/-- Start-up after a reset: READY first of all notices, then SILENT, then START (R177, R178). -/
theorem startedUp : StartedUp straps i l u st cause q (startUp cause q (s.afterReset straps i l u st)) := by
  obtain ⟨k, hquiet, hk⟩ := startQuiet_ready straps i l u st cause q s
  have hfresh : ∀ e : Engine, e.round = 0 → e.inProgress = false → e.plan = Plan.empty → e.prev = Plan.empty → e.older = Plan.empty →
      e.radio = none → State.Fresh { s.afterReset straps i l u st with control := k, quiet := startUpQuiet q, engine := e } := by
    intro e hround hprogress hplan hprev holder hradio
    subst hk
    exact {
      entries := entry_afterReset straps i l u st s
      order := rfl, answers := rfl, bars := rfl, grace := rfl, commands := rfl, broadcasts := ⟨rfl, rfl⟩
      queues := fun x => by simp [State.rx, State.afterReset]
      ports := ⟨rfl, rfl⟩, counters := rfl
      round := ⟨hround, hprogress, hplan, hprev, holder, hradio⟩
      control := ⟨rfl, rfl, rfl, rfl, rfl, rfl, rfl⟩ }
  have hsource : startUp cause q (s.afterReset straps i l u st) =
      autostart { s.afterReset straps i l u st with control := k, quiet := startUpQuiet q } := congrArg autostart hquiet
  by_cases hstart : i.node.autostart = true ∧ i.node.node ≠ 0
  · have hengine : startUpEngine i ≠ .stopped := by
      rw [startUpEngine, if_pos hstart]
      cases i.round.mode <;> simp
    rw [hsource.trans (if_pos hstart)]
    exact {
      running := rfl, straps := by rw [hk]; rfl, store := rfl, image := rfl, live := rfl, unapplied := rfl
      fresh := hfresh _ rfl rfl rfl rfl rfl rfl
      line := by rw [hk]; rfl
      notices := by rw [hk]; rfl
      quiet := rfl
      engine := by rw [startUpEngine, if_pos hstart]; rfl
      resume := (decide_eq_true hengine).symm }
  · have hengine : startUpEngine i = .stopped := by rw [startUpEngine, if_neg hstart]
    rw [hsource.trans (if_neg hstart)]
    exact {
      running := rfl, straps := by rw [hk], store := rfl, image := rfl, live := rfl, unapplied := rfl
      fresh := hfresh _ rfl rfl rfl rfl rfl rfl
      line := by rw [hk]
      notices := by rw [hk]
      quiet := rfl
      engine := hengine.symm
      resume := by rw [hengine]; rfl }

end

/-! ### The obligations -/

/-- Settles O1: every command is an event, a row of a round start, or one of the two of the reset, and none reaches the queue. -/
theorem stepRunsFrontCommand : Obligations.StepRunsFrontCommand := by
  refine ⟨fun c s => rfl, fun a s hp => ?_, fun s hp ha => by simp [step, hp, ha], fun c s => ?_⟩
  · obtain ⟨⟩ := s
    simp only at hp
    subst hp
    rfl
  · obtain ⟨t, ht⟩ := exec_next c s
    exact ⟨t, ht, (reachesIn_exec c s t ht).path.queue⟩

/-- Settles O2: settling takes the spent broadcast and the round start, and the command finds them done. -/
theorem dueWorkComesFirst : Obligations.DueWorkComesFirst := by
  intro c s hc hs
  have hspent : ∀ t : State, t.inReset = false → ∀ b bs, t.broadcasts = b :: bs → b.repeats = 0 → (∀ x xs, bs = x :: xs → x.repeats ≠ 0) →
      exec c t = exec c (notify (.broadcastDone b.id) { t with broadcasts := bs }) :=
    fun t ht b bs hb h0 hnext => exec_of_settle hc ht ht (settle_spent hb h0 hnext)
  refine ⟨hspent s hs, fun hstart => ?_⟩
  have hreset : (startRound s).inReset = false := (inReset_startRound s).trans hs
  have hstarted : exec c s = exec c (startRound s) := exec_of_settle hc hs hreset
    ((settle_startsRound hstart).trans (settle_of_not_due (roundDue_startRound s)).symm)
  exact ⟨startRound s, exec_roundStart hstart, roundDue_startRound s, fun _ => hstarted,
    fun b bs hb h0 hnext => hstarted.trans (hspent _ hreset b bs hb h0 hnext)⟩

/-- Settles O3: every block of the reset state is at its first value. -/
theorem resetStateIsSafe : Obligations.ResetStateIsSafe := by
  have hentry : ∀ i : Index, State.reset.entry i = Entry.vacant := fun i => by simp [State.entry, State.reset]
  have hrx : ∀ q : Fin 4, State.reset.rx q = RxQueue.empty := fun q => by simp [State.rx, State.reset]
  exact {
    roster := {
      order := ⟨.nil, fun i => by rw [hentry]; exact ⟨nofun, nofun⟩⟩
      cars := ⟨fun i hi => absurd (by rw [hentry]; rfl) hi, fun i _ hi => absurd (by rw [hentry]; rfl) hi⟩
      plan := nofun
      prev := nofun
      older := nofun
      vacant := fun i _ => hentry i
      handover := fun i => by rw [hentry]; exact ⟨rfl, rfl, rfl⟩
      peers := fun i n hn => by rw [hentry] at hn; cases hn
      candidates := fun _ _ i => by rw [hentry]; exact ⟨rfl, rfl, rfl⟩ }
    fits := by unfold State.AirtimeFits; decide
    quiet := ⟨rfl, nofun, fun _ => rfl, fun _ => rfl, nofun, fun _ => rfl, nofun⟩
    control := ⟨Nat.zero_le _, Nat.zero_le _, Nat.zero_le _, Nat.zero_le _, Nat.zero_le _, nofun, .nil, rfl, rfl⟩
    records := ⟨fun q => by rw [hrx]; exact within_empty _, by decide⟩
    pool := {
      pool := by simp [State.poolCount, hentry, Entry.vacant, poolCapacity]
      lists := fun i => by rw [hentry]; exact Nat.zero_le _
      head := fun i k hk => by rw [hentry] at hk; cases hk
      states := fun i hi => absurd (by rw [hentry]; rfl) hi }
    numbers := {
      next := by decide
      numbers := fun i k hk => by rw [hentry] at hk; cases hk
      unique := by simp only [hentry]; exact List.nodup_flatMap.mpr ⟨fun _ _ => .nil, List.pairwise_of_forall fun _ _ _ h => nomatch h⟩
      nextId := by decide
      ids := nofun
      uniqueIds := .nil
      queue := Nat.zero_le _
      outstanding := fun i k hk => by rw [hentry] at hk; cases hk
      carried := fun ago p hp i k hk => by rw [hentry] at hk; cases hk }
    ports := ⟨port_held_afterReset, port_held_afterReset⟩
    lists := ⟨Nat.zero_le _, .nil, Nat.zero_le _, .nil, nofun, Nat.zero_le _, by decide⟩ }
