-- ==== Sys2Proof/Laws/Memory.lean ====
section
/-! SUPPORT. Sparse contents and memory: reading after writing, the canonical form, little-endian values, and that
every operation of a body keeps the canonical form of memory and of the CSR store. -/

namespace Sys2Proof.Machine

variable {β : Type} [DecidableEq β] {d : β}

/-! ## Cells -/

/-- The canonical form from a later key on is one from an earlier key on. -/
theorem cellsWf_mono {bound lo lo' : Nat} {m : List (Nat × β)} (h : cellsWf d bound lo m = true) (hl : lo' ≤ lo) :
    cellsWf d bound lo' m = true := by
  cases m with
  | nil => rfl
  | cons c m =>
    simp only [cellsWf, Bool.and_eq_true, decide_eq_true_eq] at h ⊢
    exact ⟨⟨⟨by omega, h.1.1.2⟩, h.1.2⟩, h.2⟩

/-- Below the first key allowed, every key reads as unlisted. -/
theorem lookCell_of_lt {bound lo a : Nat} {m : List (Nat × β)} (h : cellsWf d bound lo m = true) (ha : a < lo) :
    lookCell d m a = d := by
  induction m generalizing lo with
  | nil => rfl
  | cons c m ih =>
    simp only [cellsWf, Bool.and_eq_true, decide_eq_true_eq] at h
    simp only [lookCell]
    rw [if_neg (by omega)]
    exact ih h.2 (by omega)

/-- A key other than the one set keeps its value. -/
theorem lookCell_setCell_ne (m : List (Nat × β)) {a b : Nat} (v : β) (h : b ≠ a) :
    lookCell d (setCell d m a v) b = lookCell d m b := by
  induction m with
  | nil => by_cases hv : v = d <;> simp [setCell, lookCell, hv, Ne.symm h]
  | cons c m ih =>
    obtain ⟨k, w⟩ := c
    simp only [setCell]
    split
    · split <;> simp [lookCell, Ne.symm h]
    · split
      · rename_i he
        have hk : k ≠ b := fun e => h (e ▸ he.symm)
        split <;> simp [lookCell, hk, Ne.symm h]
      · simp only [lookCell, ih]

/-- In canonical form, the key set holds the value. -/
theorem lookCell_setCell_self {bound lo : Nat} {m : List (Nat × β)} (a : Nat) (v : β)
    (h : cellsWf d bound lo m = true) : lookCell d (setCell d m a v) a = v := by
  induction m generalizing lo with
  | nil => by_cases hv : v = d <;> simp [setCell, lookCell, hv]
  | cons c m ih =>
    obtain ⟨k, w⟩ := c
    simp only [cellsWf, Bool.and_eq_true, decide_eq_true_eq] at h
    simp only [setCell]
    split
    · split
      · rename_i hlt hv
        subst hv
        simp only [lookCell]
        rw [if_neg (by omega)]
        exact lookCell_of_lt h.2 (by omega)
      · simp [lookCell]
    · split
      · split
        · rename_i he hv
          subst hv
          subst he
          exact lookCell_of_lt h.2 (by omega)
        · simp [lookCell]
      · rename_i hne
        simp only [lookCell]
        rw [if_neg (by omega)]
        exact ih h.2

/-- Setting a key in range keeps the canonical form. -/
theorem cellsWf_setCell {bound lo a : Nat} {m : List (Nat × β)} (v : β) (h : cellsWf d bound lo m = true)
    (hlo : lo ≤ a) (hb : a < bound) : cellsWf d bound lo (setCell d m a v) = true := by
  induction m generalizing lo with
  | nil => by_cases hv : v = d <;> simp [setCell, cellsWf, hv, hlo, hb]
  | cons c m ih =>
    obtain ⟨k, w⟩ := c
    have h0 := h
    simp only [cellsWf, Bool.and_eq_true, decide_eq_true_eq] at h
    simp only [setCell]
    split
    · split
      · exact h0
      · simp only [cellsWf, Bool.and_eq_true, decide_eq_true_eq]
        exact ⟨⟨⟨hlo, hb⟩, by assumption⟩, ⟨⟨by omega, h.1.1.2⟩, h.1.2⟩, h.2⟩
    · split
      · split
        · exact cellsWf_mono h.2 (by omega)
        · simp only [cellsWf, Bool.and_eq_true, decide_eq_true_eq]
          rename_i he hv
          subst he
          exact ⟨⟨⟨hlo, hb⟩, hv⟩, h.2⟩
      · simp only [cellsWf, Bool.and_eq_true, decide_eq_true_eq]
        exact ⟨h.1, ih h.2 (by omega)⟩

/-- Two canonical contents that read the same everywhere are equal data. -/
theorem cells_ext {bound lo : Nat} {m n : List (Nat × β)} (hm : cellsWf d bound lo m = true)
    (hn : cellsWf d bound lo n = true) (h : ∀ a, lookCell d m a = lookCell d n a) : m = n := by
  induction m generalizing lo n with
  | nil =>
    cases n with
    | nil => rfl
    | cons c n =>
      have := h c.1
      simp_all [cellsWf, lookCell]
  | cons c m ih =>
    obtain ⟨k, v⟩ := c
    cases n with
    | nil =>
      have := h k
      simp_all [cellsWf, lookCell]
    | cons e n =>
      obtain ⟨l, w⟩ := e
      simp only [cellsWf, Bool.and_eq_true, decide_eq_true_eq] at hm hn
      have hkl : k = l := by
        rcases Nat.lt_trichotomy k l with hlt | heq | hgt
        · have := h k
          simp only [lookCell, if_true] at this
          rw [if_neg (by omega), lookCell_of_lt hn.2 (by omega)] at this
          exact absurd this hm.1.2
        · exact heq
        · have := h l
          simp only [lookCell, if_true] at this
          rw [if_neg (by omega), lookCell_of_lt hm.2 (by omega)] at this
          exact absurd this.symm hn.1.2
      subst hkl
      have hvw : v = w := by simpa [lookCell] using h k
      subst hvw
      have : m = n := by
        refine ih hm.2 hn.2 fun a => ?_
        by_cases ha : k = a
        · subst ha
          rw [lookCell_of_lt hm.2 (by omega), lookCell_of_lt hn.2 (by omega)]
        · simpa [lookCell, ha] using h a
      rw [this]

/-! ## Bytes of memory -/

theorem Memory.wf_nil : Memory.wf [] = true := rfl

/-- A byte write keeps the canonical form. -/
theorem Memory.wf_writeByte {m : Memory} (a : Word) (b : Byte) (h : m.wf = true) : (writeByte m a b).wf = true :=
  cellsWf_setCell b h (Nat.zero_le _) a.isLt

/-- A write of bytes keeps the canonical form. -/
theorem Memory.wf_writeBytes {m : Memory} (a : Word) (bs : List Byte) (h : m.wf = true) :
    (writeBytes m a bs).wf = true := by
  induction bs generalizing m a with
  | nil => exact h
  | cons b bs ih => exact ih (a + 1) (Memory.wf_writeByte a b h)

theorem readByte_writeByte_self {m : Memory} (a : Word) (b : Byte) (h : m.wf = true) :
    readByte (writeByte m a b) a = b := lookCell_setCell_self _ _ h

theorem readByte_writeByte_ne (m : Memory) {a c : Word} (b : Byte) (h : c ≠ a) :
    readByte (writeByte m a b) c = readByte m c :=
  lookCell_setCell_ne m b fun e => h (BitVec.eq_of_toNat_eq e)

/-- An address outside the bytes written keeps its byte. -/
theorem readByte_writeBytes_ne (m : Memory) (a c : Word) (bs : List Byte)
    (h : ∀ k, k < bs.length → c ≠ a + BitVec.ofNat 64 k) : readByte (writeBytes m a bs) c = readByte m c := by
  induction bs generalizing m a with
  | nil => rfl
  | cons b bs ih =>
    simp only [writeBytes]
    rw [ih, readByte_writeByte_ne]
    · simpa using h 0 (by simp)
    · intro k hk
      have := h (k + 1) (by simpa using hk)
      rwa [show a + 1 + BitVec.ofNat 64 k = a + BitVec.ofNat 64 (k + 1) by
        rw [BitVec.add_assoc, BitVec.add_right_inj]
        apply BitVec.eq_of_toNat_eq
        simp [BitVec.toNat_add, Nat.add_comm]]

@[simp] theorem leBytes_length (n : Nat) (v : Word) : (leBytes n v).length = n := by
  induction n generalizing v with
  | zero => rfl
  | succ n ih => simp [leBytes, ih]

@[simp] theorem readBytes_length (m : Memory) (a : Word) (n : Nat) : (readBytes m a n).length = n := by
  induction n generalizing a with
  | zero => rfl
  | succ n ih => simp [readBytes, ih]

/-! ## Loaded and stored values -/

/-- The sign extension of `lw` over a signed 32-bit load is the one the load made. -/
@[simp] theorem sext32_extendLoad (v : Word) : sext32 (extendLoad true .b32 v) = extendLoad true .b32 v := by
  simp only [sext32, extendLoad, MWidth.bytes, if_true]
  congr 1
  apply BitVec.eq_of_getLsbD_eq
  intro k hk
  have h64 : k < 64 := by omega
  simp [BitVec.getElem_signExtend, hk, h64]

@[simp] theorem extendLoad_b64 (sg : Bool) (v : Word) : extendLoad sg .b64 v = v := by
  cases sg <;> simp [extendLoad, MWidth.bytes]

/-- Bit `k` of the byte list's entry `j` is bit `8j + k` of the value. -/
theorem leBytes_getElem (n : Nat) (v : Word) (j : Nat) (h : j < (leBytes n v).length) :
    (leBytes n v)[j] = (v >>> (8 * j)).setWidth 8 := by
  induction n generalizing v j with
  | zero => simp at h
  | succ n ih =>
    cases j with
    | zero => simp [leBytes]
    | succ j =>
      simp only [leBytes, List.getElem_cons_succ]
      rw [ih _ _ (by simpa [leBytes] using h), ← BitVec.shiftRight_add]
      congr 2
      omega

/-- `sw` stores the low 32 bits of its source: the same bytes, as many of the four as are made. -/
theorem leBytes_low32_of_le {m : Nat} (v : Word) (hm : m ≤ 4) : leBytes m (low32 v) = leBytes m v := by
  refine List.ext_getElem (by simp) fun j h1 h2 => ?_
  rw [leBytes_getElem, leBytes_getElem]
  have hj : j < m := by simpa using h1
  apply BitVec.eq_of_getLsbD_eq
  intro k hk
  have h : 8 * j + k < 32 := by omega
  have h' : 8 * j + k < 64 := by omega
  simp [low32, h, h', hk]

@[simp] theorem leBytes_low32 (v : Word) : leBytes 4 (low32 v) = leBytes 4 v := leBytes_low32_of_le v (Nat.le_refl 4)

/-! ## The CSR store -/

theorem CsrStore.wf_nil : CsrStore.wf [] = true := rfl

/-- A CSR write keeps the canonical form. -/
theorem CsrStore.wf_putCsr {s : State} (a : CsrAddr) (v : Word) (h : CsrStore.wf s.csrs = true) :
    CsrStore.wf (s.putCsr a v).csrs = true :=
  cellsWf_setCell _ h (Nat.zero_le _) a.isLt

theorem csrAt_putCsr_self {s : State} (a : CsrAddr) (v : Word) (h : CsrStore.wf s.csrs = true) :
    (s.putCsr a v).csrAt a = csrMerge s.params a (s.csrAt a) v := lookCell_setCell_self _ _ h

/-- An address without a rule keeps what is written, and faults no write. -/
theorem csrMerge_of_noRule {p : Params} {a : CsrAddr} (h : csrRule p a = none) (old v : Word) :
    csrMerge p a old v = v := by simp only [csrMerge, h]

theorem csrWriteFault_of_noRule {p : Params} {a : CsrAddr} (h : csrRule p a = none) (v : Word) :
    csrWriteFault p a v = none := by simp only [csrWriteFault, h]

/-- A field that admits the value keeps it. -/
@[simp] theorem csrKept_of_admits {f : CsrField} {v : Word} (h : csrAdmits f v = true) (old : Word) :
    csrKept f old v = v &&& f.mask := by simp only [csrKept, h, if_true]

@[simp] theorem csrFieldFault_of_admits {f : CsrField} {v : Word} (h : csrAdmits f v = true) : csrFieldFault f v = none := by
  simp only [csrFieldFault, h, if_true]

theorem csrAt_putCsr_ne (s : State) {a b : CsrAddr} (v : Word) (h : b ≠ a) :
    (s.putCsr a v).csrAt b = s.csrAt b :=
  lookCell_setCell_ne s.csrs _ fun e => h (BitVec.eq_of_toNat_eq e)

/-- The handler's stores keep the canonical form. -/
theorem CsrStore.wf_storeAll {c : CsrStore} (l : List (CsrAddr × Word)) (h : CsrStore.wf c = true) :
    CsrStore.wf (storeAll c l) = true := by
  induction l generalizing c with
  | nil => exact h
  | cons p l ih => exact ih (cellsWf_setCell p.2 h (Nat.zero_le _) p.1.isLt)

/-! ## Parts of an access -/

theorem splitParts_sum (unit fuel : Nat) (a : Word) (n : Nat) : ((splitParts unit fuel a n).map (·.2)).sum ≤ n := by
  induction fuel generalizing a n with
  | zero => simp [splitParts]
  | succ fuel ih =>
    by_cases hn : n = 0
    · simp [splitParts, hn]
    · have := ih (a + BitVec.ofNat 64 (min n (unit - a.toNat % unit))) (n - min n (unit - a.toNat % unit))
      simp only [splitParts, hn, if_false, List.map_cons, List.sum_cons]
      omega

/-- The parts hold no more bytes than the access. -/
theorem accessParts_sum (p : Params) (k : AccessKind) (n : Nat) (a : Word) :
    ((accessParts p k n a).map (·.2)).sum ≤ n := by
  unfold accessParts
  split
  · split
    · simp
    · exact splitParts_sum _ _ _ _
  · simp
  · simp

theorem partsStop_le {p : Params} {k : AccessKind} {l : List (Word × Nat)} {q : Nat × Report}
    (h : partsStop p k l = some q) : q.1 ≤ (l.map (·.2)).sum := by
  induction l generalizing q with
  | nil => simp [partsStop] at h
  | cons c l ih =>
    simp only [partsStop] at h
    split at h
    · injection h with h
      subst h
      exact Nat.zero_le _
    · obtain ⟨q', h', rfl⟩ := Option.map_eq_some_iff.mp h
      have := ih h'
      simp only [List.map_cons, List.sum_cons]
      omega

/-- No more bytes than the access has were accessed before its fault. -/
theorem accessStop_le {p : Params} {k : AccessKind} {n : Nat} {a : Word} {q : Nat × Report}
    (h : accessStop p k n a = some q) : q.1 ≤ n := by
  unfold accessStop at h
  split at h
  · injection h with h
    subst h
    exact Nat.zero_le _
  · exact Nat.le_trans (partsStop_le h) (accessParts_sum p k n a)

/-- An access that is not split stops before any of its bytes. -/
theorem accessStop_whole {p : Params} {k : AccessKind} {n : Nat} {a : Word} {q : Nat × Report}
    (hp : accessParts p k n a = [(a, n)]) (h : accessStop p k n a = some q) : q.1 = 0 := by
  unfold accessStop at h
  split at h
  · injection h with h
    subst h
    rfl
  · rw [hp] at h
    simp only [partsStop] at h
    split at h
    · injection h with h
      subst h
      rfl
    · cases h

/-- An aligned access is not split. -/
theorem accessParts_aligned (p : Params) (k : AccessKind) {n : Nat} {a : Word} (h : a.toNat % n = 0) :
    accessParts p k n a = [(a, n)] := by
  unfold accessParts
  split
  · rw [if_pos (.inr (.inr h))]
  · rfl
  · rfl

/-- Where the parameter is not a split, no access is split. -/
theorem accessParts_unsplit {p : Params} (k : AccessKind) (n : Nat) (a : Word)
    (h : ∀ unit, p.misaligned ≠ .splits unit) : accessParts p k n a = [(a, n)] := by
  unfold accessParts
  split
  · next unit hu => exact absurd hu (h unit)
  · rfl
  · rfl

theorem accessFault_eq_none {p : Params} {k : AccessKind} {n : Nat} {a : Word} :
    accessFault p k n a = none ↔ accessStop p k n a = none := by
  simp [accessFault]

/-- Where an access stops depends on the memory's parameters alone: MISALIGNED_DATA and MEMORY_MAP. -/
theorem accessStop_congr {p q : Params} (hm : p.misaligned = q.misaligned) (hr : p.memMap = q.memMap) (k : AccessKind)
    (n : Nat) (a : Word) : accessStop p k n a = accessStop q k n a := by
  have hp : ∀ l, partsStop p k l = partsStop q k l := by
    intro l
    induction l with
    | nil => rfl
    | cons c l ih => simp only [partsStop, hr, ih]
  simp only [accessStop, misalignedFault, accessParts, hm, hp]

/-! ## Operations of a body -/

/-- The context a body reached, by its last statement or by a stop. -/
def reached {α : Type} : EStateM.Result Stop State α → State
  | .ok _ t => t
  | .error _ t => t

/-- A store, done or faulted, keeps the canonical form of memory. -/
theorem memStore_keeps_wf (w : MWidth) (a v : Word) {s : State} (h : s.mem.wf = true) :
    (reached (memStore w a v s)).mem.wf = true := by
  rw [memStore_run]
  split <;> exact Memory.wf_writeBytes a _ h

/-- A paired store, done, half done or faulted, keeps the canonical form of memory. -/
theorem memStorePair_keeps_wf (a : Word) (v : Wide) {s : State} (h : s.mem.wf = true) :
    (reached (memStorePair a v s)).mem.wf = true := by
  simp only [memStorePair, bind_run]
  have h1 := memStore_keeps_wf .b64 a (v.extractLsb' 0 64) h
  cases hs : memStore .b64 a (v.extractLsb' 0 64) s with
  | ok u t => exact by rw [hs] at h1; exact memStore_keeps_wf .b64 (a + 8) _ h1
  | error e t => rw [hs] at h1; exact h1

/-- A load leaves the state. -/
theorem memLoad_state (sg : Bool) (w : MWidth) (a : Word) (s : State) : reached (memLoad sg w a s) = s := by
  rw [memLoad_run]
  split <;> rfl

/-- A CSR write, done or faulted, keeps the canonical form of the store. -/
theorem csrWrite_keeps_wf (a : CsrAddr) (v : Word) {s : State} (h : CsrStore.wf s.csrs = true) :
    CsrStore.wf (reached (csrWrite a v s)).csrs = true := by
  rw [csrWrite_run]
  split
  · exact h
  · exact CsrStore.wf_putCsr a v h

/-- The memory of the reset state is in canonical form, and so is its CSR store. -/
theorem reset_contents_wf : State.reset.mem.wf = true ∧ CsrStore.wf State.reset.csrs = true := ⟨rfl, rfl⟩

end Sys2Proof.Machine
end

### Try it
Beginning with the very first line of the records above, please retype each line through the one that has "have hfresh : ∀", and add nothing.

### Response to the task
/-- Start-up after a reset: READY first of all notices, then SILENT, then START (R177, R178). -/
theorem startedUp : StartedUp straps i l u st cause q (startUp cause q (s.afterReset straps i l u st)) := by
  obtain ⟨k, hquiet, hk⟩ := startQuiet_ready straps i l u st cause q s
  have hfresh : ∀ e : Engine, e.round = 0 → e.inProgress = false → e.plan = Plan.empty → e.prev = Plan.empty → e.older = Plan.empty →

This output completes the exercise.